Source data
=== Section Start ===
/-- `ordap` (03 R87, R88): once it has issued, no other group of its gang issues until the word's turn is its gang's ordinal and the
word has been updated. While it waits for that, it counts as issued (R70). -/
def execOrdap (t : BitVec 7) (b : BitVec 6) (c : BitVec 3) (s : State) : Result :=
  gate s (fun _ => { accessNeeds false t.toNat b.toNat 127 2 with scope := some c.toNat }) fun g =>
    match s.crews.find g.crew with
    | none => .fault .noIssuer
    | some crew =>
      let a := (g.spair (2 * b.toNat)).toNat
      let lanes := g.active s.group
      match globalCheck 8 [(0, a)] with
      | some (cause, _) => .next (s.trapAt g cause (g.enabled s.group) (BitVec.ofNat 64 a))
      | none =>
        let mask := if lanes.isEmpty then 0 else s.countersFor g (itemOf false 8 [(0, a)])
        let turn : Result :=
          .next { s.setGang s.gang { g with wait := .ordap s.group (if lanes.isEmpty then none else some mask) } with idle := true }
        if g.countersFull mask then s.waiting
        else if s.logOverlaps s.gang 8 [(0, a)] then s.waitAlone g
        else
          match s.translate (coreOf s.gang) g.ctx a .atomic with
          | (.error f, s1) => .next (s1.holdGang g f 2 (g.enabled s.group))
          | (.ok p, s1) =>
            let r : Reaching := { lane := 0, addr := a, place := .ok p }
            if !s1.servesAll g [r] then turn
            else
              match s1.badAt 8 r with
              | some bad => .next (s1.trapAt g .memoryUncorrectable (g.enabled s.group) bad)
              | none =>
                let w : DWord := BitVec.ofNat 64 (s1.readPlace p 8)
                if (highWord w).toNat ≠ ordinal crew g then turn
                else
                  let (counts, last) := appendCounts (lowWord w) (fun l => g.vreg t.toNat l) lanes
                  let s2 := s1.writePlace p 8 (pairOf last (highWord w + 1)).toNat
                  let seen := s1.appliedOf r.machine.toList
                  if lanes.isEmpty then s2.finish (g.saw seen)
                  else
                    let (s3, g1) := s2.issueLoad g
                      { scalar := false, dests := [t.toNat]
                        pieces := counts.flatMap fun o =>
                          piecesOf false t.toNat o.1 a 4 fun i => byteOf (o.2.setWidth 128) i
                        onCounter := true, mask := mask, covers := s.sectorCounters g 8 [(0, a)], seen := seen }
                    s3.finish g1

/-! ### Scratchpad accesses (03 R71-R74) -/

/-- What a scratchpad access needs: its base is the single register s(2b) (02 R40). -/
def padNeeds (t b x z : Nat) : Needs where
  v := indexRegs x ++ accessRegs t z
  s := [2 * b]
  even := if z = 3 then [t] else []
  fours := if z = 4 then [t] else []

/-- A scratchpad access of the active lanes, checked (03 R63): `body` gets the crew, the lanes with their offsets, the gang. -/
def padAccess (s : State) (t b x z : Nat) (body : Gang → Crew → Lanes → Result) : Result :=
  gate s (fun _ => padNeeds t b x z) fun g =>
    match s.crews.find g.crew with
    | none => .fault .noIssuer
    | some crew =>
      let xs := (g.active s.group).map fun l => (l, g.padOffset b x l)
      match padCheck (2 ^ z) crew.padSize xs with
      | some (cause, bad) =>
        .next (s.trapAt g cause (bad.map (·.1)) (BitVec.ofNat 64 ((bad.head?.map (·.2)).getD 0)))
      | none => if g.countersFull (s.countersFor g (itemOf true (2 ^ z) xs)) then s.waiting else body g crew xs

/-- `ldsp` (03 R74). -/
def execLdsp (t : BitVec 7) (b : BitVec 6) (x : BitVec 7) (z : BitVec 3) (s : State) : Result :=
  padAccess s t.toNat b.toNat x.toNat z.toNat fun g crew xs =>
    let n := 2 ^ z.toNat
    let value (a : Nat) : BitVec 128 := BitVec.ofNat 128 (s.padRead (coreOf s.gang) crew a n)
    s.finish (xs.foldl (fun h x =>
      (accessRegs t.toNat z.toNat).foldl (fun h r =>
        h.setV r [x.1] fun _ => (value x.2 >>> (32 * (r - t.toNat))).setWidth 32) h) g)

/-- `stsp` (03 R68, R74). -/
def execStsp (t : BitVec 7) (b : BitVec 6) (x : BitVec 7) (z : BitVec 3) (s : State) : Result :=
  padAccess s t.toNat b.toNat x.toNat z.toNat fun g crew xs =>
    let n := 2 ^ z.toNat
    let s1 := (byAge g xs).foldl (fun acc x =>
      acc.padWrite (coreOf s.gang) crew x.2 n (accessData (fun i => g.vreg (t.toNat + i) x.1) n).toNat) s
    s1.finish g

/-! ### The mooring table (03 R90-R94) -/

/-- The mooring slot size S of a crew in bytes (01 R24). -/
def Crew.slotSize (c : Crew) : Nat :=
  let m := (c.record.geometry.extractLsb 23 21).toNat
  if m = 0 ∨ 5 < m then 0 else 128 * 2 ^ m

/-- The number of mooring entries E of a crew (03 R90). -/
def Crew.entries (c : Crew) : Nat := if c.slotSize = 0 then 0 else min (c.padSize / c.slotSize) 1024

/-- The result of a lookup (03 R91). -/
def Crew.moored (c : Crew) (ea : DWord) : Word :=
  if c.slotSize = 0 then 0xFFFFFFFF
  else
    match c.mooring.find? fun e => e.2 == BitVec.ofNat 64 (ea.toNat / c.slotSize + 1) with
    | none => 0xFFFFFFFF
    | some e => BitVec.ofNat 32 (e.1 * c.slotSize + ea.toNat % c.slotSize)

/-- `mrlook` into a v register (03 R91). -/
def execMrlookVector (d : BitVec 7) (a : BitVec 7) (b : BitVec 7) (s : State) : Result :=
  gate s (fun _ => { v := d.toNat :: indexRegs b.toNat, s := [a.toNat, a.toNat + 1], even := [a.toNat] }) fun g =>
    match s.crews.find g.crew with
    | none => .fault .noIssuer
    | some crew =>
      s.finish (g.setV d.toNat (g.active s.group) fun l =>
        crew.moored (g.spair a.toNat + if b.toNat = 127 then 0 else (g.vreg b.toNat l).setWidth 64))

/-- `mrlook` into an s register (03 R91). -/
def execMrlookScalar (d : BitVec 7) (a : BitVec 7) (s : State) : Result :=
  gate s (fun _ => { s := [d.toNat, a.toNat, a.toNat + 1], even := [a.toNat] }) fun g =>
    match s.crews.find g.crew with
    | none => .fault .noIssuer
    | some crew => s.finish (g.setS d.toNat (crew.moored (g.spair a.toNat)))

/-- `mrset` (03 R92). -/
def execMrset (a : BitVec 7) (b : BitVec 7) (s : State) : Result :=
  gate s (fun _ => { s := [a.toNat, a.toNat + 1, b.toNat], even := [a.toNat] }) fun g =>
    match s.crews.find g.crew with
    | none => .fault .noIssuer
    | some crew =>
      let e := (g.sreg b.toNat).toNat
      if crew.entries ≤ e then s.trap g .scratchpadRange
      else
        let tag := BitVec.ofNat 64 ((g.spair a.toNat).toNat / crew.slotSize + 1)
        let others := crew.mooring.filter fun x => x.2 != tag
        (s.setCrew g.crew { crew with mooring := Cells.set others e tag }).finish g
=== Section End ===
=== Section Start ===
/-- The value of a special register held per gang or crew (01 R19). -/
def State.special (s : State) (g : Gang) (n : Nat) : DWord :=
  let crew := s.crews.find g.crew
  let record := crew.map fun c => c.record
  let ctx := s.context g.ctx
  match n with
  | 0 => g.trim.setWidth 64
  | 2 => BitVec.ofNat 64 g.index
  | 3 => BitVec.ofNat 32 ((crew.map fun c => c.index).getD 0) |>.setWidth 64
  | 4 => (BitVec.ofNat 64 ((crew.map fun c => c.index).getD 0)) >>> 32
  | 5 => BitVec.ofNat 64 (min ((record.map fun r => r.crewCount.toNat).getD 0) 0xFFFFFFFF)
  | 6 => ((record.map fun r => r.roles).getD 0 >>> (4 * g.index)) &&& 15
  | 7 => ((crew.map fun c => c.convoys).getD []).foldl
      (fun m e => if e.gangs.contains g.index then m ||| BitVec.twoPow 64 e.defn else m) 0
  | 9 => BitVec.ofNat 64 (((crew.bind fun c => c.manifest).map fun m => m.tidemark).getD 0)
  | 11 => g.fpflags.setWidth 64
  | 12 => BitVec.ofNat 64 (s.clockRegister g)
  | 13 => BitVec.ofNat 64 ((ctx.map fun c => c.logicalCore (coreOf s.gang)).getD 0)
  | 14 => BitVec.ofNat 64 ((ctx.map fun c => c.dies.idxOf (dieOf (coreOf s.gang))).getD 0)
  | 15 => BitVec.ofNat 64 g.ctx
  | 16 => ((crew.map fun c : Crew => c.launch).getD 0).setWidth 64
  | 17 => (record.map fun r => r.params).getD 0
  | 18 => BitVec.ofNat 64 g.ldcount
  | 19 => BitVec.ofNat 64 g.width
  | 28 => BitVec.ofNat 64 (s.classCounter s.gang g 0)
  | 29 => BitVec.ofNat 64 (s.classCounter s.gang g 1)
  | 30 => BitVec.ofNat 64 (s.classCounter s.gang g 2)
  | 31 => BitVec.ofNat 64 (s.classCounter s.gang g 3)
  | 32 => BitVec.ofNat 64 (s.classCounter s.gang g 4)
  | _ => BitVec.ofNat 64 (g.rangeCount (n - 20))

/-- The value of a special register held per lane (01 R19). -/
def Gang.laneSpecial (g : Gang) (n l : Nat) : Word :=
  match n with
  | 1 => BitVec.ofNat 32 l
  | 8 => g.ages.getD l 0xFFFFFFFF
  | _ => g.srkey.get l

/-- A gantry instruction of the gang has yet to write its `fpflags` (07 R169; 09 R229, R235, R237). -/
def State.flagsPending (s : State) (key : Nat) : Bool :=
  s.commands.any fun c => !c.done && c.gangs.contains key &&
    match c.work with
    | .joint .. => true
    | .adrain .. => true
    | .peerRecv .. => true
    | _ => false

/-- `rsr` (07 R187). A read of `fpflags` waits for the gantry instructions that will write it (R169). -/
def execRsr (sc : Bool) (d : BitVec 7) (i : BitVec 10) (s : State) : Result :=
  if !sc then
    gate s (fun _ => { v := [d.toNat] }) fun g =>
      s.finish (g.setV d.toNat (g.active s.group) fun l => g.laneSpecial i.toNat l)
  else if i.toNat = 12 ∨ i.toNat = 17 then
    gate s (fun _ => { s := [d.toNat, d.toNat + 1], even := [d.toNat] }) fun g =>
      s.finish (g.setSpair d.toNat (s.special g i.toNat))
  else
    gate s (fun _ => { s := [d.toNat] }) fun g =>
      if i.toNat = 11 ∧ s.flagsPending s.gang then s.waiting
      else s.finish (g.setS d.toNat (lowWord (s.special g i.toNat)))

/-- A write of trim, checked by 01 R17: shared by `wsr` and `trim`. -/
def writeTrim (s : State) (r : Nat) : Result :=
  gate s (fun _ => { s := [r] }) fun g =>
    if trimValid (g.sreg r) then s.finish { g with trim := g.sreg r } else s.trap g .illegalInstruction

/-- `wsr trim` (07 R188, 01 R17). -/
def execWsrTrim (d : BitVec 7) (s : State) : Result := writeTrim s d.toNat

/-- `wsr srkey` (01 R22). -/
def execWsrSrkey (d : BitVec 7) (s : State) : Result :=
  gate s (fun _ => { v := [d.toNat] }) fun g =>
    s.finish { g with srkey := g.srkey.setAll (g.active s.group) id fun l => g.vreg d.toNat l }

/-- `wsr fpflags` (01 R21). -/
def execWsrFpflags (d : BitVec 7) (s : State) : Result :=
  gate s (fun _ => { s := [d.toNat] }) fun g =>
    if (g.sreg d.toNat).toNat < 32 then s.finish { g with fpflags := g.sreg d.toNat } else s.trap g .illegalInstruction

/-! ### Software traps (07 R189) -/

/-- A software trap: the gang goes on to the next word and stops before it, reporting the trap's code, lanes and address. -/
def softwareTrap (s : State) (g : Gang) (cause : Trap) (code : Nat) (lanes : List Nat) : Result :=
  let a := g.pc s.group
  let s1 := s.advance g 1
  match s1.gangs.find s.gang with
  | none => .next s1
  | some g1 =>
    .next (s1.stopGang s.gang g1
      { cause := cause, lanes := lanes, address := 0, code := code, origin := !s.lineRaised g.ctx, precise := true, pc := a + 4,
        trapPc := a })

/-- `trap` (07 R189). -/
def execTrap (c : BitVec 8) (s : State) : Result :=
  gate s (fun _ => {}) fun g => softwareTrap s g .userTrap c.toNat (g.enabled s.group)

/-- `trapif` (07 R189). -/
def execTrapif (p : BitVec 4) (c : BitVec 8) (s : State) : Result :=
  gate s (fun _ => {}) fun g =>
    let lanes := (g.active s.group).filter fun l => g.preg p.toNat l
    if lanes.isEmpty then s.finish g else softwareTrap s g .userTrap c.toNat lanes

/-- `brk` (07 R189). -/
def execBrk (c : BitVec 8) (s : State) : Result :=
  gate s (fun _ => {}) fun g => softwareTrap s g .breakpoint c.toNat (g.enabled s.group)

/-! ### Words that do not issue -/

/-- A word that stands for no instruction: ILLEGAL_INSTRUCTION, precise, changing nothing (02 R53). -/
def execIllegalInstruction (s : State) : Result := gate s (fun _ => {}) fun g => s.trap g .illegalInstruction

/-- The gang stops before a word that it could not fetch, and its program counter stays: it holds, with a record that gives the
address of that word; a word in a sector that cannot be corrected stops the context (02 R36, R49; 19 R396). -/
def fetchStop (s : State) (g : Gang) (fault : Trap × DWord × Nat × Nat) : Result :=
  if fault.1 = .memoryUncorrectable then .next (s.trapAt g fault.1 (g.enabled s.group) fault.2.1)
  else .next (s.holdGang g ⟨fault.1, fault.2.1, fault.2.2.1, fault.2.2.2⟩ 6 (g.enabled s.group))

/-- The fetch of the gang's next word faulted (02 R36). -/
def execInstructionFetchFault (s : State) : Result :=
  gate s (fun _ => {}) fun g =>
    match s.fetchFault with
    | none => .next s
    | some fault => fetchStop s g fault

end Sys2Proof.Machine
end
=== Section End ===
Assigned task
Every line of the data above that includes "record" should be listed.

Exercise solution
  let m := (c.record.geometry.extractLsb 23 21).toNat
  let record := crew.map fun c => c.record
  | 5 => BitVec.ofNat 64 (min ((record.map fun r => r.crewCount.toNat).getD 0) 0xFFFFFFFF)
  | 6 => ((record.map fun r => r.roles).getD 0 >>> (4 * g.index)) &&& 15
  | 17 => (record.map fun r => r.params).getD 0
/-- The gang stops before a word that it could not fetch, and its program counter stays: it holds, with a record that gives the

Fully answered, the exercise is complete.